Input data

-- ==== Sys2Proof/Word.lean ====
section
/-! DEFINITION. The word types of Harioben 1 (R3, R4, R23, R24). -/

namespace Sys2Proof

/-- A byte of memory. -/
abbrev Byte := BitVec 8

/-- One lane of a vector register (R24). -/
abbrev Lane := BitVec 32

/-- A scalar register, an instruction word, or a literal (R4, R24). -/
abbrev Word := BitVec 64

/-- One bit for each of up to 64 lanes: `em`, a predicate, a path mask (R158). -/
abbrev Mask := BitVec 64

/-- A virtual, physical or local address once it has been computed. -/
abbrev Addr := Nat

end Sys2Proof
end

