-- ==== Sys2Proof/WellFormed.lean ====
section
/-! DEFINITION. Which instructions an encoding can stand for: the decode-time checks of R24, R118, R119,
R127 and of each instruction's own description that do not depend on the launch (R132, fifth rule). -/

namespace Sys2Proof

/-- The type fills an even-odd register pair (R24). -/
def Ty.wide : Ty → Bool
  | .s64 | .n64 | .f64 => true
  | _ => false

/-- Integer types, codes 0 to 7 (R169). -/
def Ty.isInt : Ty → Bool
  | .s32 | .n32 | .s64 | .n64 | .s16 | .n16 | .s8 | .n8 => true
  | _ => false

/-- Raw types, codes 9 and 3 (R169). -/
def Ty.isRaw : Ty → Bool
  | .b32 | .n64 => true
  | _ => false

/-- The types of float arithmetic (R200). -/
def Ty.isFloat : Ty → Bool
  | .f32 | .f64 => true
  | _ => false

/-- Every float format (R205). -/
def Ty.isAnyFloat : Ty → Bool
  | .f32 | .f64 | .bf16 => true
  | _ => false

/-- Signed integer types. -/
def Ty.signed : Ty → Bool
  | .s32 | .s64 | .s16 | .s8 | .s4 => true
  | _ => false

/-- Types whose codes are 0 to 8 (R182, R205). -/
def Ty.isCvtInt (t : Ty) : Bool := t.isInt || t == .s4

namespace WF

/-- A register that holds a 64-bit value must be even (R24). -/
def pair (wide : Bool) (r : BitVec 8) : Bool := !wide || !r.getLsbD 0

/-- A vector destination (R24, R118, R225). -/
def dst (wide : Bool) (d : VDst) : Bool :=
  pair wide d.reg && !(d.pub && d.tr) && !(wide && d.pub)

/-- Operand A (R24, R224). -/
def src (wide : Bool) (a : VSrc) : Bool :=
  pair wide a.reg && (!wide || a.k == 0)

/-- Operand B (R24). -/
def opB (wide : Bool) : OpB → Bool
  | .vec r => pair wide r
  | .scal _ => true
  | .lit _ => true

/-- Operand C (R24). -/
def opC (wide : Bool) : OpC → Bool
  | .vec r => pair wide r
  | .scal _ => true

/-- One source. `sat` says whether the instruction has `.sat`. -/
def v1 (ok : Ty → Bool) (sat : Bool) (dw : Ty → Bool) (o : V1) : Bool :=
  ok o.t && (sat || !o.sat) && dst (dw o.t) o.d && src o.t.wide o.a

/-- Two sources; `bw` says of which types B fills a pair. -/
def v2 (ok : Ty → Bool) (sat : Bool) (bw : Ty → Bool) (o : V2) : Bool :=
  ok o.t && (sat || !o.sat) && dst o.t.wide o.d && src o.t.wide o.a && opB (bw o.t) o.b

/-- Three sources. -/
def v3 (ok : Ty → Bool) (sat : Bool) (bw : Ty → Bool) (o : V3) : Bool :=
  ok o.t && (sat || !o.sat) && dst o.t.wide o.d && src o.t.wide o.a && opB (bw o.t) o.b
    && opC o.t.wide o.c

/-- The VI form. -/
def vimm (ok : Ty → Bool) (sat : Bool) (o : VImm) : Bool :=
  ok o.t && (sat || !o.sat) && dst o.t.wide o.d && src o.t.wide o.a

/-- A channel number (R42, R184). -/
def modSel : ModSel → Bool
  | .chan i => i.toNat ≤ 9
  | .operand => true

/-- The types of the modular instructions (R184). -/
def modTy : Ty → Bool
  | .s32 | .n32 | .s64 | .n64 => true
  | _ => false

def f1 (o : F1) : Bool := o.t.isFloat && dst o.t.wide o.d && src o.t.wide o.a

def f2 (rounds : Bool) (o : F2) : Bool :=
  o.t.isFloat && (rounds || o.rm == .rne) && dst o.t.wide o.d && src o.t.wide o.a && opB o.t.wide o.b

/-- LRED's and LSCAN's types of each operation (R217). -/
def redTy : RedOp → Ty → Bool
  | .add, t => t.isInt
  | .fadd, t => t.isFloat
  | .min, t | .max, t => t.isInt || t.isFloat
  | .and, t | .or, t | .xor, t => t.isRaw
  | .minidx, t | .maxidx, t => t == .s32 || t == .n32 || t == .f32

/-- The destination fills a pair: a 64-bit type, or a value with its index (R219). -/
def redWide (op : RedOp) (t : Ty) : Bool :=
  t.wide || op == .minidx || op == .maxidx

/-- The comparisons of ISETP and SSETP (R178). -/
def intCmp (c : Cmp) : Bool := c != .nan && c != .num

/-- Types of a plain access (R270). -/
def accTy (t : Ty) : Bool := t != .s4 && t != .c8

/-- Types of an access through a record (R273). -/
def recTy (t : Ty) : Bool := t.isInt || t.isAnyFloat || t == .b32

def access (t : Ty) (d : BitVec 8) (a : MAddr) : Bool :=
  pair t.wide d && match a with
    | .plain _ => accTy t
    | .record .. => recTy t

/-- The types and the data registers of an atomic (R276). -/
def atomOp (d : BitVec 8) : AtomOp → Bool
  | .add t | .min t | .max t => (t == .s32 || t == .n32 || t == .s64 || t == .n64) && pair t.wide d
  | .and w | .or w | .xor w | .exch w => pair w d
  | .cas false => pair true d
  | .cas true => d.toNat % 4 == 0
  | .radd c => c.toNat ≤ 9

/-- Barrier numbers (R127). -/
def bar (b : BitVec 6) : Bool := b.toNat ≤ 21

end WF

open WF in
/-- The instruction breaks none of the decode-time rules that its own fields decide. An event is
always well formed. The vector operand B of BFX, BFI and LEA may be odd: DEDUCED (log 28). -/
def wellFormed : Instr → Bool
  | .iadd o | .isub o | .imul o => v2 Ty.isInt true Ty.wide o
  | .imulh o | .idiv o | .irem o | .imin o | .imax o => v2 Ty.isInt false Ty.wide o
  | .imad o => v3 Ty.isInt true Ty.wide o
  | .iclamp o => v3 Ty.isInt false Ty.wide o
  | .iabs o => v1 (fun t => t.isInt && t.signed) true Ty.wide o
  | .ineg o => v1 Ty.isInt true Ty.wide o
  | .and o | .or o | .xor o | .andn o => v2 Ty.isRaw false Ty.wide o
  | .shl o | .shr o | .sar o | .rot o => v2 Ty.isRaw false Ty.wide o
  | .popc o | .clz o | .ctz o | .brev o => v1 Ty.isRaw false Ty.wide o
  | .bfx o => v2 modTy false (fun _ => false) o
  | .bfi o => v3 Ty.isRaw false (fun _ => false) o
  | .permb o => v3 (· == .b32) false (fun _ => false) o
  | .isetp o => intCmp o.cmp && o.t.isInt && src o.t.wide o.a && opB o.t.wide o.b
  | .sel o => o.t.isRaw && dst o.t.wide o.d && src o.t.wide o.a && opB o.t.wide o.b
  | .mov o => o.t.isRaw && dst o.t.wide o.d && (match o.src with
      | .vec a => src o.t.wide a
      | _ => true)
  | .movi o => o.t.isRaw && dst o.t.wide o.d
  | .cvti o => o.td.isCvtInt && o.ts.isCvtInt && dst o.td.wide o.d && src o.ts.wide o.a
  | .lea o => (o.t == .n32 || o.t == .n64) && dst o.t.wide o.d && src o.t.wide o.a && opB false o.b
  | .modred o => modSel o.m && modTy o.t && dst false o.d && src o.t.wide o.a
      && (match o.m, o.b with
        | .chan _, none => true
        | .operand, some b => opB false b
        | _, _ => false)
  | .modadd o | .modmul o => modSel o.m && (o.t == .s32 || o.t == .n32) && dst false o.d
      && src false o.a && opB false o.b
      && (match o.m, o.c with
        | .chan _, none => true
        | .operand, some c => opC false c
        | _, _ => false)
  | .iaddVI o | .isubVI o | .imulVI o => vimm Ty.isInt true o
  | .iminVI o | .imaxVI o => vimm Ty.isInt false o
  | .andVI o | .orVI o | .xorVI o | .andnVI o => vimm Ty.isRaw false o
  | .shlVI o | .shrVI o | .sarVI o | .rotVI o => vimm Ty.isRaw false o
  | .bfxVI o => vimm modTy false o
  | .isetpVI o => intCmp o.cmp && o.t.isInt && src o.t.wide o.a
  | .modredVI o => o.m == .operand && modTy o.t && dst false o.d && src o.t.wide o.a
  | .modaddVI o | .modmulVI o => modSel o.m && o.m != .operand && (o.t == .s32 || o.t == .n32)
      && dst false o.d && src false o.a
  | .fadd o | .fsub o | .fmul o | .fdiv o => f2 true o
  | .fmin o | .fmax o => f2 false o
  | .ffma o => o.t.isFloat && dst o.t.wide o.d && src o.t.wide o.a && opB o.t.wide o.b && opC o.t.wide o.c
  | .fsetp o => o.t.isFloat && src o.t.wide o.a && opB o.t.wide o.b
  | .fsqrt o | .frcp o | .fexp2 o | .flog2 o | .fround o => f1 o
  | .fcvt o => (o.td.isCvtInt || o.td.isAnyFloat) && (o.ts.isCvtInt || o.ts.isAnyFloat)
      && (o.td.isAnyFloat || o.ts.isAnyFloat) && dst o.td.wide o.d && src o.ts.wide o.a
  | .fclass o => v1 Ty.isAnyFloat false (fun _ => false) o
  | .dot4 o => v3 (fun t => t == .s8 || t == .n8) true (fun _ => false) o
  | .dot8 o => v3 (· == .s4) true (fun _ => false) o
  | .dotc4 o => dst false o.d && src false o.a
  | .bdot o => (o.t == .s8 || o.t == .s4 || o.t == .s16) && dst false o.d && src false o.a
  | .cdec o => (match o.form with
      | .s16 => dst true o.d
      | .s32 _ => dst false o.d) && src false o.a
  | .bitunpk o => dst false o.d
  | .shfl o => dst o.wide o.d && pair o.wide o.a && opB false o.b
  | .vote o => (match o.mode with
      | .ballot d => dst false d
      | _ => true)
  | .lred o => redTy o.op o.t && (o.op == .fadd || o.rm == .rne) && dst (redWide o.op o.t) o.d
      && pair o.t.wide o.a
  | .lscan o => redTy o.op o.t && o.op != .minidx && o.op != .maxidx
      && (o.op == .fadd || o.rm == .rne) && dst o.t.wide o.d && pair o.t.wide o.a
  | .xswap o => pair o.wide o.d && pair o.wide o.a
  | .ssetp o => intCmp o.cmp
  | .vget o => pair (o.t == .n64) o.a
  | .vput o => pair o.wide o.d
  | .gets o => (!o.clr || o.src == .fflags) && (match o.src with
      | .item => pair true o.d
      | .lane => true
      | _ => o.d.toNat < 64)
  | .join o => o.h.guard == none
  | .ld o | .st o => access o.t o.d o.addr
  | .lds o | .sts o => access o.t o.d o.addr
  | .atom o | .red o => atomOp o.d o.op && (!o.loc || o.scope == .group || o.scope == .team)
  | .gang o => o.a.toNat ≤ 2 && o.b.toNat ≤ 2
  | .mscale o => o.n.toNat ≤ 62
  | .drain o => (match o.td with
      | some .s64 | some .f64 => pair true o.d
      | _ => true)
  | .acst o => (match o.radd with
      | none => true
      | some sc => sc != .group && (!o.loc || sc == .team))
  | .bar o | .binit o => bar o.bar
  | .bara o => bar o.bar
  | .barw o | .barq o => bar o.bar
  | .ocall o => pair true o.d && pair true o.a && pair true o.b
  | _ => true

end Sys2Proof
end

What this task involves
Write out only the lines that run from the line containing "says whether the" through the line containing "Three sources. -/", both included, exactly as they appear above.

Task solution
/-- One source. `sat` says whether the instruction has `.sat`. -/
def v1 (ok : Ty → Bool) (sat : Bool) (dw : Ty → Bool) (o : V1) : Bool :=
  ok o.t && (sat || !o.sat) && dst (dw o.t) o.d && src o.t.wide o.a

/-- Two sources; `bw` says of which types B fills a pair. -/
def v2 (ok : Ty → Bool) (sat : Bool) (bw : Ty → Bool) (o : V2) : Bool :=
  ok o.t && (sat || !o.sat) && dst o.t.wide o.d && src o.t.wide o.a && opB (bw o.t) o.b

/-- Three sources. -/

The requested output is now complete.